The summit was dedicated to our dear colleague Warren Peet, who in his engineering manager role was a pillar of our Globalization team and one of the longest tenured employees in the company. He will be deeply missed.

The summit was dedicated to our dear colleague Warren Peet, who in his engineering manager role was a pillar of our Globalization team and one of the longest tenured employees in the company. He will be deeply missed.

| Attending the Summit |

The day started with an interesting keynote from Ajay Pande, VP, Engineering, Cloud Technology, Adobe. He talked about the ability to start at the developers’ code base, localize it with the vendor, and ship for all markets along with the English release. The way we at Adobe are striving to get the customer experience right is by running various experiments and have the global products change incrementally at a faster pace than ever before. He focused on using deep learning and related technologies to use data to get to a level of accuracy and correctness much more than ever in the past.

Ajay then handed it over to Macduff Hughes, Engineering Director, Google Translate, Google.  He discussed the transition of Google translate from Phrase-based Translation to Neural Machine Translations.

There were two plenary discussions focusing on internal and external trends. The internal panel titled “Leaders’ Speak” comprised of :

They talked about what can be done to enhance the global customer experience and what it means to expand international outreach and business.

Meanwhile, the external panel was titled “TED-G” – the panel discussed the top challenges faced by their companies and innovative business models built to meet those challenges in the international markets. Panelists also touched upon topics like, Compliance, Regulations, Market specific features, scalability, Analytics and various best practices. The external panel comprised of :

These were followed by interesting demos and discussions hosted by Globalization engineers. The topics included:

• Basic NLP services                                                                                                     POS tagging, Dependency tree, Tokenization, Stemming, Decompounding, Lemmatization, etc.

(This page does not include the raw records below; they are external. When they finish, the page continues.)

-- ==== Sys2Proof/Machine/Bus.lean ====
section
/-!
DEFINITION. The unit bus (chapter 8): what the hub sends, how each outcome is found from what the unit did on the wires
(R154 to R159), the postings of each block (R163, R164), the work choices (R100, R123, R26, R147), the grant (R165, R166)
and the attention latches (R144, R145).
-/

namespace Sys2Proof.Machine

/-! ### On the wires -/

/-- The address byte: the address in bits 7 to 1, the direction in bit 0 (11.6). -/
def addressByte (address : Nat) (read : Bool) : Byte := BitVec.ofNat 8 (2 * address + read.toNat)

/-- The bytes a WRITE's check covers (R156). -/
def writeCovered (t : Txn) : List Byte := addressByte t.address false :: t.command :: u8 t.data.length ++ t.data

/-- Every byte the hub sends, in wire order (R155 to R157). -/
def sentBytes (t : Txn) : List Byte :=
  match t.kind with
  | .ping => [addressByte t.address false]
  | .write => writeCovered t ++ [crc8 (writeCovered t)]
  | .read => [addressByte t.address false, t.command, addressByte t.address true]

/-- A byte of the answer the unit did not drive: the lines are open-drain and read high (notes/assumptions/7.md). -/
def undriven : Byte := 0xFF

/-- The count byte of an answer (R157). -/
def answerCount (received : List Byte) : Byte := received.getD 0 undriven

/-- The data bytes of an answer of n (R157). -/
def answerData (received : List Byte) (n : Nat) : List Byte := (List.range n).map fun k => received.getD (1 + k) undriven

/-- The check byte of an answer of n data bytes (R157). -/
def answerCheck (received : List Byte) (n : Nat) : Byte := received.getD (1 + n) undriven

/-- Whether a READ gets as far as its answer: neither address byte nor the command was refused (R157). -/
def answerReached (a : UnitAnswer) : Bool :=
  match a.nackAt with
  | none => true
  | some k => decide (3 ≤ k)

/-- The bytes of the answer the hub reads: the count alone when it is out of range, else count, data and check (R157). -/
def readAnswer (t : Txn) (a : UnitAnswer) : List Byte :=
  if answerReached a then
    let count := answerCount a.received
    if 48 < count.toNat ∨ count.toNat < t.minCount then [count]
    else count :: answerData a.received count.toNat ++ [answerCheck a.received count.toNat]
  else []

/-- The progress of a transaction that ended by itself (R153, R156, R157): at the first byte not acknowledged the hub sends
no further byte. -/
def wireProgress (t : Txn) (a : UnitAnswer) : Progress :=
  let sent := match a.nackAt with
    | none => sentBytes t
    | some k => (sentBytes t).take (k + 1)
  let received := match t.kind with
    | .read => readAnswer t a
    | _ => []
  { sent := sent, received := received, check := crc8 (sent ++ received.take (1 + (answerCount received).toNat)) }

/-- The bytes a READ had received when it was cut short: a count byte, then at most that many data bytes and the check byte,
none after a count the hub does not accept. The check byte is among them when the READ was cut short in that byte's acknowledge
bit or before its stop condition (R157, R160, R167, R168). -/
def cutReceived (t : Txn) (received : List Byte) : List Byte :=
  match t.kind, received with
  | .read, count :: rest =>
    if 48 < count.toNat ∨ count.toNat < t.minCount then [count] else count :: rest.take (count.toNat + 1)
  | _, _ => []

/-- The progress of a transaction that was cut short (R160, R168). The check byte received is not in the running check
(R158). -/
def cutProgress (t : Txn) (sent : Nat) (received : List Byte) : Progress :=
  let sent := (sentBytes t).take sent
  let received := if sent.length = (sentBytes t).length then cutReceived t received else []
  { sent := sent, received := received, check := crc8 (sent ++ received.take (1 + (answerCount received).toNat)) }

/-- The outcome of a PING (R155). -/
def pingOutcome (a : UnitAnswer) : BusOutcome := if a.nackAt = some 0 then .noAnswer else .ok

/-- The outcome of a WRITE of n data bytes: the first byte not acknowledged (R156). -/
def writeOutcome (n : Nat) (a : UnitAnswer) : BusOutcome :=
  match a.nackAt with
  | none => .ok
  | some k =>
    if k = 0 then .noAnswer
    else if k < n + 3 then .refused
    else if k = n + 3 then .checkFail
    else .ok

/-- The outcome of a READ (R157). -/
def readOutcome (t : Txn) (a : UnitAnswer) : BusOutcome :=
  if a.nackAt = some 0 then .noAnswer
  else if !answerReached a then .refused
  else
    let count := answerCount a.received
    if 48 < count.toNat then .overlong
    else if count.toNat < t.minCount then .short
    else if crc8 (sentBytes t ++ (count :: answerData a.received count.toNat)) = answerCheck a.received count.toNat then .ok
    else .checkFail

/-- The outcome of a transaction that ended by itself (R155 to R157). -/
def wireOutcome (t : Txn) (a : UnitAnswer) : BusOutcome :=
  match t.kind with
  | .ping => pingOutcome a
  | .write => writeOutcome t.data.length a
  | .read => readOutcome t a

/-- The data of an OK READ (R157). -/
def okData (t : Txn) (o : BusOutcome) : List Byte :=
  if t.kind = .read && decide (o = .ok) then (t.progress.received.drop 1).take (answerCount t.progress.received).toNat
  else []

/-! ### Names of transactions -/

/-- The command code of each transaction of the hub's own (R159). -/
def TxnName.command : TxnName → Byte
  | .ident => 0x01
  | .restart => 0x02
  | .cause => 0x03
  | .credit => 0x10
  | .feed => 0x11
  | .markStart => 0x12
  | .markEnd => 0x12
  | .markAbort => 0x12
  | .pstate => 0x13
  | .sset => 0x20
  | .sgo => 0x21
  | .avail => 0x22
  | .pull => 0x23
  | .shalt => 0x24
  | .sstate => 0x25
  | .contacts => 0x30
  | _ => 0

/-- The kind of each transaction (R159). -/
def TxnName.kind : TxnName → BusKind
  | .ping => .ping
  | .rawPing => .ping
  | .restart => .write
  | .feed => .write
  | .markStart => .write
  | .markEnd => .write
  | .markAbort => .write
  | .sset => .write
  | .sgo => .write
  | .shalt => .write
  | .rawWrite => .write
  | _ => .read

/-- The least count of each READ (R159). -/
def TxnName.minCount : TxnName → Nat
  | .ident => 8
  | .cause => 1
  | .credit => 1
  | .pstate => 4
  | .avail => 1
  | .pull => 1
  | .sstate => 3
  | .contacts => 1
  | _ => 0

/-- The mark a MARK write carries (11.6). -/
def markName (mark : Byte) : TxnName := if mark = 1 then .markStart else if mark = 2 then .markEnd else .markAbort

/-- An engine's transaction by its command code and data (R159, 11.6). -/
def engineName (command : Byte) (data : List Byte) : TxnName :=
  if command = 0x10 then .credit
  else if command = 0x11 then .feed
  else if command = 0x12 then markName (byteAt data 0)
  else if command = 0x13 then .pstate
  else if command = 0x20 then .sset
  else if command = 0x21 then .sgo
  else if command = 0x22 then .avail
  else if command = 0x23 then .pull
  else if command = 0x24 then .shalt
  else if command = 0x25 then .sstate
  else .contacts

/-- The name of the transaction in flight. -/
def Txn.name (t : Txn) : TxnName :=
  match t.owner with
  | .cause => .cause
  | .probe =>
    match t.kind with
    | .ping => .ping
    | .write => .restart
    | .read => .ident
  | .engine => engineName t.command t.data
  | .service =>
    match t.kind with
    | .ping => .rawPing
    | .write => .rawWrite
    | .read => .rawRead

/-! ### Postings -/

/-- The rank of a READY slot's postings, by its kind (R164). -/
def kindRank : UnitKind → Rank
  | .panel => .panel
  | .scanner => .scanner
  | .printer => .printer

/-- The defined address of a slot (R154). -/
def slotAddress (s : State) (i : Slot) : Nat := ((s.units[i]).definition.map UnitDef.address).getD 0

/-- The posting of one of the hub's own transactions (R163). -/
def posting (s : State) (i : Slot) (owner : Owner) (rank : Rank) (w : TxnName) (data : List Byte) : Posting :=
  { owner := owner, kind := w.kind, address := slotAddress s i, command := w.command, data := data,
    minCount := w.minCount, rank := rank, aging := 0 }

/-- Fill the place of a slot (R163). -/
def place (i : Slot) (p : Posting) (s : State) : State := { s with board := upd s.board i fun _ => some p }

/-- Withdraw the posting of a slot (R163). -/
def withdraw (i : Slot) (s : State) : State := { s with board := upd s.board i fun _ => none }

/-- The name of a probe step's transaction (R138). -/
def ProbeStep.name : ProbeStep → TxnName
  | .ping => .ping
  | .restart => .restart
  | .ident => .ident

/-- Post a probe step at probe rank (R138, R164). RESTART carries the byte 00h. -/
def postProbe (i : Slot) (p : ProbeStep) (s : State) : State :=
  place i (posting s i .probe .probe p.name (if p = .restart then [0] else [])) s

/-- Post the cause poll of a slot (R147). -/
def postCause (i : Slot) (k : UnitKind) (s : State) : State := place i (posting s i .cause (kindRank k) .cause []) s

/-- The three bytes of a MARK: the mark and the job id (11.6). -/
def markBytes (mark : Nat) (id : Option Nat) : List Byte := u8 mark ++ u16n (id.getD 0)

/-- The write data of a Feed Engine's transaction, copied when it is posted (R100). -/
def feedData (s : State) (i : Slot) (w : TxnName) : List Byte :=
  match w with
  | .markStart => markBytes 1 (s.feeds[i]).job
  | .markEnd => markBytes 2 (s.feeds[i]).job
  | .markAbort => markBytes 3 (s.feeds[i]).job
  | .feed => ((headJob? s i).map (feedBytes s)).getD []
  | _ => []

/-- A Feed Engine chooses its next transaction (R100); posting the start mark of a new job reports "feeding started"
(R102). -/
def chooseFeed (i : Slot) (s : State) : State :=
  if (s.feeds[i]).outstanding.isSome then s
  else match feedWork s.feeds[i] (headJob? s i) with
    | none => s
    | some w =>
      let starts := decide (w = .markStart) && decide ((s.feeds[i]).step = .none)
      let s := modFeed i (feedPosted w (headJob? s i)) s
      let s := if starts then reportStarted i s else s
      place i (posting s i .engine .printer w (feedData s i w)) s

/-- The write data of a Scan Engine's transaction (R159, R203). -/
def scanData (r : ScanRecord) (w : TxnName) : List Byte :=
  match w with
  | .sset => ssetBytes r
  | .sgo => [0]
  | .shalt => [0]
  | _ => []

/-- A Scan Engine chooses its next transaction (R123). -/
def chooseScan (i : Slot) (s : State) : State :=
  if (s.scans[i]).outstanding.isSome then s
  else match scanWork s.scans[i] with
    | none => s
    | some w => place i (posting s i .engine .scanner w (scanData s.scans[i] w)) (modScan i (scanPosted w) s)

/-- A panel engine posts a wanted CONTACTS read (R26). -/
def choosePanel (i : Slot) (s : State) : State :=
  if (s.panels[i]).readWanted && !(s.panels[i]).outstanding then
    place i (posting s i .engine .panel .contacts []) (modPanel i (fun e => { e with outstanding := true }) s)
  else s

/-- The engine of a slot chooses its work, by the slot's kind. -/
def chooseWork (i : Slot) (k : UnitKind) (s : State) : State :=
  match k with
  | .printer => chooseFeed i s
  | .scanner => chooseScan i s
  | .panel => choosePanel i s

/-- A READY slot's empty place is taken by an eligible cause poll, else by its engine's work (R147, R100, R123, R26). -/
def fillPlace (i : Slot) (s : State) : State :=
  match (s.units[i]).definition with
  | none => s
  | some d =>
    if d.state = .ready && (s.board[i]).isNone then
      if (s.units[i]).enable && (s.attn[i]).pending then postCause i d.kind s else chooseWork i d.kind s
    else s

/-! ### Attention latches -/

/-- Whether the line of a slot is active in its level mode (R144). -/
def lineActive (s : State) (i : Slot) : Bool :=
  match (s.units[i]).mode with
  | .levelLow => !s.attnLine[i]
  | .levelHigh => s.attnLine[i]
  | _ => false

/-- Whether a cause poll of a slot is in flight (R145; an orphaned one counts, notes/assumptions/17.md). -/
def pollInFlight (s : State) (i : Slot) : Bool :=
  match s.bus with
  | .running t => decide (t.owner = .cause) && decide (t.slot = some i)
  | _ => false

/-- The pending flag goes from clear to set, with the capture time (R146). -/
def call (i : Slot) (s : State) : State :=
  modAttn i (fun a => if a.pending then a else { pending := true, capture := s.hubTime }) s

/-- The level rule of a slot (R145). -/
def levelRule (i : Slot) (s : State) : State :=
  if lineActive s i && !(s.attn[i]).pending && !pollInFlight s i then call i s else s

/-! ### Grants -/

/-- The rank a posting competes in: an aged one in panel rank (R166). -/
def Posting.effectiveRank (p : Posting) : Rank := if p.aging = 16 then .panel else p.rank

/-- Whether a slot's posting competes in a rank. -/
def competes (s : State) (r : Rank) (i : Slot) : Bool := (s.board[i]).any fun p => decide (p.effectiveRank = r)

/-- The pointer of a rank (R165). -/
def Pointers.at (p : Pointers) : Rank → Slot
  | .scanner => p.scanner
  | .printer => p.printer
  | .probe => p.probe
  | _ => p.panel

/-- Move the pointer of a rank (R165). -/
def Pointers.move (p : Pointers) (r : Rank) (i : Slot) : Pointers :=
  match r with
  | .scanner => { p with scanner := i }
  | .printer => { p with printer := i }
  | .probe => { p with probe := i }
  | _ => { p with panel := i }

/-- The lowest-numbered competing slot above the pointer, else the lowest at or below it (R165). -/
def rotationPick (s : State) (r : Rank) : Option Slot :=
  let ptr := s.pointers.at r
  match (indices 12).find? (fun i => decide (ptr < i) && competes s r i) with
  | some i => some i
  | none => (indices 12).find? fun i => decide (i ≤ ptr) && competes s r i

/-- The rank and slot to grant: the highest rank that holds a posting (R165). -/
def grantChoice (s : State) : Option (Rank × Slot) :=
  [Rank.panel, .scanner, .printer, .probe].findSome? fun r => (rotationPick s r).map fun i => (r, i)

/-- Every posting that waits gains 1 on its aging count, up to 16 (R166). -/
def ageBoard (b : Vector (Option Posting) 12) : Vector (Option Posting) 12 :=
  mapAll b fun p => p.map fun p => { p with aging := min 16 (p.aging + 1) }

/-- The record of the transaction in flight (R153). -/
def Posting.start (p : Posting) (slot : Option Slot) (capture now : Time) : Txn :=
  { owner := p.owner, slot := slot, kind := p.kind, address := p.address, command := p.command, data := p.data,
    minCount := p.minCount, capture := capture, orphaned := false,
    progress := { sent := [], received := [], check := 0xFF }, stallAt := after now 30 }

/-- Grant the service posting (R165). -/
def grantService (p : Posting) (s : State) : State :=
  { s with servicePlace := none, board := ageBoard s.board, bus := .running (p.start none 0 s.hubTime) }

/-- Grant a slot's posting; a cause poll takes the capture time held and clears the pending flag (R165, R147; with the flag
clear already, notes/assumptions/34.md). -/
def grantSlot (r : Rank) (i : Slot) (p : Posting) (s : State) : State :=
  let s := { s with
    board := ageBoard (upd s.board i fun _ => none)
    pointers := s.pointers.move r i
    bus := .running (p.start (some i) (if p.owner = .cause then (s.attn[i]).capture else 0) s.hubTime) }
  if p.owner = .cause then modAttn i (fun a => { a with pending := false }) s else s

/-- A grant, when the controller is IDLE and the board holds a posting (R165). -/
def grant (s : State) : State :=
  match s.bus with
  | .idle =>
    match s.servicePlace with
    | some p => grantService p s
    | none =>
      match grantChoice s with
      | none => s
      | some (r, i) =>
        match s.board[i] with
        | none => s
        | some p => grantSlot r i p s
  | _ => s

/-- The level rules of every slot (R145). -/
def levelRules (s : State) : State := forEach (indices 12) levelRule s

/-- The level rules, the postings, the grant and the postings into the place it freed, at the end of an event
(notes/assumptions/3.md). -/
def settleBus (s : State) : State :=
  let s := levelRules s
  let s := forEach (indices 12) fillPlace s
  let s := grant s
  forEach (indices 12) fillPlace s

end Sys2Proof.Machine
end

• Advanced NLP services                                                                                  Keyword extraction, Categorization, Named entity extraction, Wikification (entity linking with Wikipedia)

• Multilingual text analysis                                                                            Language detection, Language analyzers for processing multi-lingual text in various languages

• Machine Learning/Deep Learning based solutions                            Sentiment analysis, Spam detection, Semantic similarity, Auto-tagging text using multi-label classification techniques

• Augmented Reality

| Reflecting on the Summit |

After the summit, we received some interesting quotes and feedback from our attendees and speakers:

“The panel discussion showed the passion we all have for our global customers.  It was also a reminder that each of us must question the value of the work we’re doing for our customers.  If we’re translating content that isn’t used, we have to question how our resources could have been better spent to help customers succeed.” – Chris Hall

“It was great to attend the Globalization mini-summit this year. The planning and content of bringing not only people in from across Adobe to speak to various issues, but having external speakers come to talk about their companies and experiences was a brilliant idea.  It made for very interesting sessions.” – Priscilla Knoble

“The summit was a good chance for me to share how Japan teams work with other teams to support local business from G11n perspective, also had a good interaction with other leaders and attendees to discuss how we should work together to achieve Adobe’s strategic goal in coming years. At the same time I learned a lot about how other companies are working on G11n, what are their challenges, how they deal with the issues, etc. “ – Xiang Zhao

For questions regarding this article, please contact author Akulaa Agarwal at akulaa@adobe.com

Adobe Moses Tools now available for Windows

This article was originally written in English. Text in other languages is provided via machine translation.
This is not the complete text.